下班回来,沿着护城河边溜达,河沿上有很多摆摊人。
一个大叔推着一车五颜六色的菊花,吸引了我的注意。我指着一盆紫色的雏菊,问:“老板,这盆菊花多少钱?”我并不抬头,眼前的菊花开得煞是耀眼,羞答答的嫩黄的蕊被一层层紫色的花瓣包裹其间,最外层的花瓣身姿舒展,像京剧中青衣温柔地甩袖,美的便是那一挥一扬之间。
“哦...喔...”
我一惊,抬头,这才认真地打量了一下眼前的这个卖花人。他五十岁上下,皮肤黝黑,嘴角夸张地张合着,他正用粗糙的右手指在左手心认真地写着“20”,那认真劲好像在教一个不识数的孩子。我忽然意识到,他大概是个哑巴。“大叔,这...”他毫无表情的脸,让我又立刻反应出,他不光哑,而且聋。我忽然明白接下来沟通的困难,我心想:不如趁现在走开吧,反正我也并不是真的打算买菊花。我随意地点点头,拔腿离开。

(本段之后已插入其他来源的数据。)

/-- A tile goes through its items from the one it is on: the blocks of item `it` still to be fetched before page `j`, in
order. -/
def State.fetchBelow (s : State) (w : Work) (t : Nat) (it : Nat × Nat × Nat × Nat) : List Nat → State × Option Work
  | [] => (s, some w)
  | b :: bs =>
    match s.fetchBlock w t it.1 it.2.1 b false false with
    | (s1, some w1) => s1.fetchBelow w1 t it bs
    | r => r

/-- A tile finishes the listed items, fetching what they still lack. -/
def State.finishItems (s : State) (w : Work) (q aux : List Byte) (l t : Nat) :
    List (Nat × Nat × Nat × Nat) → State × Option Work
  | [] => (s, some w)
  | it :: rest =>
    match s.fetchBelow w t it (itemBlocks w.desc w.op aux it.2) with
    | (s1, some w1) => let r := s1.endItem w1 q aux l t it; r.1.finishItems r.2 q aux l t rest
    | r => r

/-- The item that a tile is on. -/
def Work.itemOf (w : Work) (t : Nat) : Option Nat :=
  match w.attn with
  | some a => tabGet? a.items t
  | none => none

/-- The items of a tile from the one it is on. -/
def Work.itemsLeft (w : Work) (l t : Nat) : List (Nat × Nat × Nat × Nat) :=
  match w.itemOf t with
  | some n => (tileItems w.desc l).filter fun it => decide (n ≤ it.1)
  | none => []

/-- The item whose block `j` a tile fetches next: its present one, unless that has gone past the page. -/
def Work.itemFor (w : Work) (aux : List Byte) (l t j : Nat) : Option (Nat × Nat × Nat × Nat) :=
  (w.itemsLeft l t).find? fun it => (itemBlocks w.desc w.op aux it.2).contains j &&
    !((itemBlocks w.desc w.op aux it.2).any fun b => decide (j < b) && (w.blockEnt it.1 b).isSome)

/-- The rows of a tile's items that took part in a merge are finished by then: its fully masked rows (R145, R162). -/
def State.attnTileDone (s : State) (w : Work) (q aux : List Byte) (l t : Nat) : State :=
  let d := w.desc
  let masked := if aSplit d = 1 then 0 else ((tileItems d l).map fun it => if it.2.2.2 = 0 then
    ((List.range (min 128 (aRows d - 128 * it.2.2.1))).filter fun i =>
      (s.attnMerged w q aux it.2.1 (128 * it.2.2.1 + i)).masked).length else 0).sum
  (s.addSat (ATTN_MASKED_ROWS t) ATTN_MASKED_ROWS_ROWS masked).setBit (ATTN_STATUS t) ATTN_STATUS_ACTIVE false

/-- Every tile finishes its items, in logical order. -/
def State.finishTiles (s : State) (w : Work) (q aux : List Byte) : List (Nat × Nat) → State × Option Work
  | [] => (s, some w)
  | p :: ps =>
    match s.finishItems w q aux p.1 p.2 (w.itemsLeft p.1 p.2) with
    | (s1, some w1) => s1.finishTiles w1 q aux ps
    | r => r

/-- The reads of the query, the mask bitmap and the tree record: an uncorrectable one stops the work (R80, R159, R259). -/
def State.attnReadFails (s : State) (w : Work) : Option State :=
  ((aRegions w.desc w.op).filter fun r => !r.2.2.2).findSome? fun r =>
    if addrSpace w.desc r.1 = 0 then s.readFails w.ctx [(addrOf w.desc r.1, r.2.2.1)]
    else s.bankFails (logicalPieces w.tiles (addrOf w.desc r.1) r.2.2.1)

/-- Class words of an ATTEND's or VERIFY's record (R160). -/
def attnWords (masked pages fallback cycles : Nat) : Nat :=
  min masked 0xFFFFFF + 2 ^ 32 * (pages % 2 ^ 32) + 2 ^ 64 * (fallback % 2 ^ 32) + 2 ^ 96 * min cycles 0xFFFFFFFF

/-- The commit of a work whose blocks have all been fetched (R158, steps 7 to 9): output and statistics, the claims released
and the record written. A store that would touch the object of a running kernel fails it (R58). -/
def State.attnStore (s : State) (w : Work) (a : AttnWork) (q aux : List Byte) (cycles : Nat) : State :=
  let d := w.desc
  if addrSpace d 48 = 0 && (s.objectBusy (addrOf d 48) (aObytes d) ||
      s.objectBusy (addrOf d 48 + aStatsAt d) (aStatsLen d)) then s.stopAttn w stAccessDenied
  else
    let o := s.attnRun w q aux
    let s1 := (enumFrom' 0 w.tiles).foldl (fun t p => t.attnTileDone w q aux p.1 p.2) s
    let s2 := s1.slotWrite w.ctx w.tiles (addrSpace d 48) (addrOf d 48) o.out
    let s3 := if aStats d then s2.slotWrite w.ctx w.tiles (addrSpace d 48) (addrOf d 48 + aStatsAt d) o.stats else s2
    ((s3.releaseClaim w false).releaseHolds w).complete w stDone o.flags.toNat
      (attnWords o.masked a.ents.length a.fallbackPages cycles)

/-- ATTN_COMMIT (R158): every tile finishes its items, and the work commits. What it reads may be uncorrectable, and a page
unmapped or of a refused format: the work stops instead (R149, R159). -/
def attnCommit (r seq cycles : Nat) (s : State) : State :=
  match s.work? r seq with
  | some w =>
    if w.stage ≠ .running || w.attn.isNone then s
    else
      match s.attnReadFails w with
      | some s1 =>
        let t := w.tiles.headD 0
        ((s1.setBit (TILE_ERR_STATUS t) TILE_ERR_STATUS_MEM_UNCORR true).attnErr t ATTN_ERR_STATUS_MEM_UNCORR 0 0).stopAttn w
          stMemoryUncorrectable
      | none =>
        let aux := s.attnRead w 56 (aAuxLen w.desc w.op)
        let q := s.attnRead w 40 (aQbytes w.desc)
        match s.finishTiles w q aux (enumFrom' 0 w.tiles) with
        | (s1, some w1) => (match w1.attn with | some a => s1.attnStore w1 a q aux cycles | none => s1)
        | (s1, none) => s1
  | none => s

/-- ATTN_TIMEOUT (R159): TIMEOUT_MS has passed since the release (Table 5, step 6). -/
def attnTimeout (r seq : Nat) (s : State) : State :=
  match s.work? r seq with
  | some w =>
    if w.attn.isSome && w.stage == .running && w.late s.now (dF w.desc 22 2) then
      (s.tilesErr w TILE_ERR_STATUS_TIMEOUT).stopAttn w stTimeout else s
  | none => s

/-! ## ACCEPT (R152 to R155) -/

/-- The accepted path, and the bonus token. -/
def acceptPath (tree : List Byte) (ds ts : List Nat) : Nat → Option Nat → List Nat × Nat
  | 0, node => ([], (ts[match node with | some i => i + 1 | none => 0]?).getD 0)
  | n + 1, node =>
    let want := (ts[match node with | some i => i + 1 | none => 0]?).getD 0
    let up : Nat := match node with | some i => i | none => 0xFF
    match (List.range ds.length).find? (fun c => (match tree[c]? with | some p => p.toNat == up | none => false) && ds[c]? == some want) with
    | none => ([], want)
    | some c => let r := acceptPath tree ds ts n (some c); (c :: r.1, r.2)

/-- UINT32 tokens. -/
def tokensOf (n : Nat) (b : List Byte) : List Nat := (List.range n).map fun i => leNat ((b.drop (4 * i)).take 4)

/-- Bytes of slot `x` of a part: pieces of a frame (offset, bytes) for a KV head. -/
def slotPieces (h d k kf vf x : Nat) (values : Bool) : List (Nat × Nat) :=
  let f := if values then vf else kf
  let at_ := if values then valuesAt h d kf vf k else keysAt h d kf k
  if f = kvMxfp4 then [(at_ + x * (d / 2), d / 2), (at_ + 256 * (d / 2) + x * (d / 32), d / 32)]
  else [(at_ + x * tokenBytes f d, tokenBytes f d)]

/-- All pieces of slot `x` in a frame. -/
def Frame.slot (e : Frame) (h d x : Nat) : List (Nat × Nat) :=
  (List.range h).flatMap fun k => slotPieces h d k e.kfmt e.vfmt x false ++ slotPieces h d k e.kfmt e.vfmt x true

“哦...喔喔...哦哦哦...”我像做了亏心事似的,后面传来焦急的声音。我想加快步子,却不知怎么地,慢慢停下。我分明听到他在解释说:“姑娘,白色的大波斯菊象征着纯洁,红色象征坚强,菊花它可以带给你力量,不再看一下吗?”“是啊,聋哑大叔连解释的可能都没有......”想到这,我又转身向回走。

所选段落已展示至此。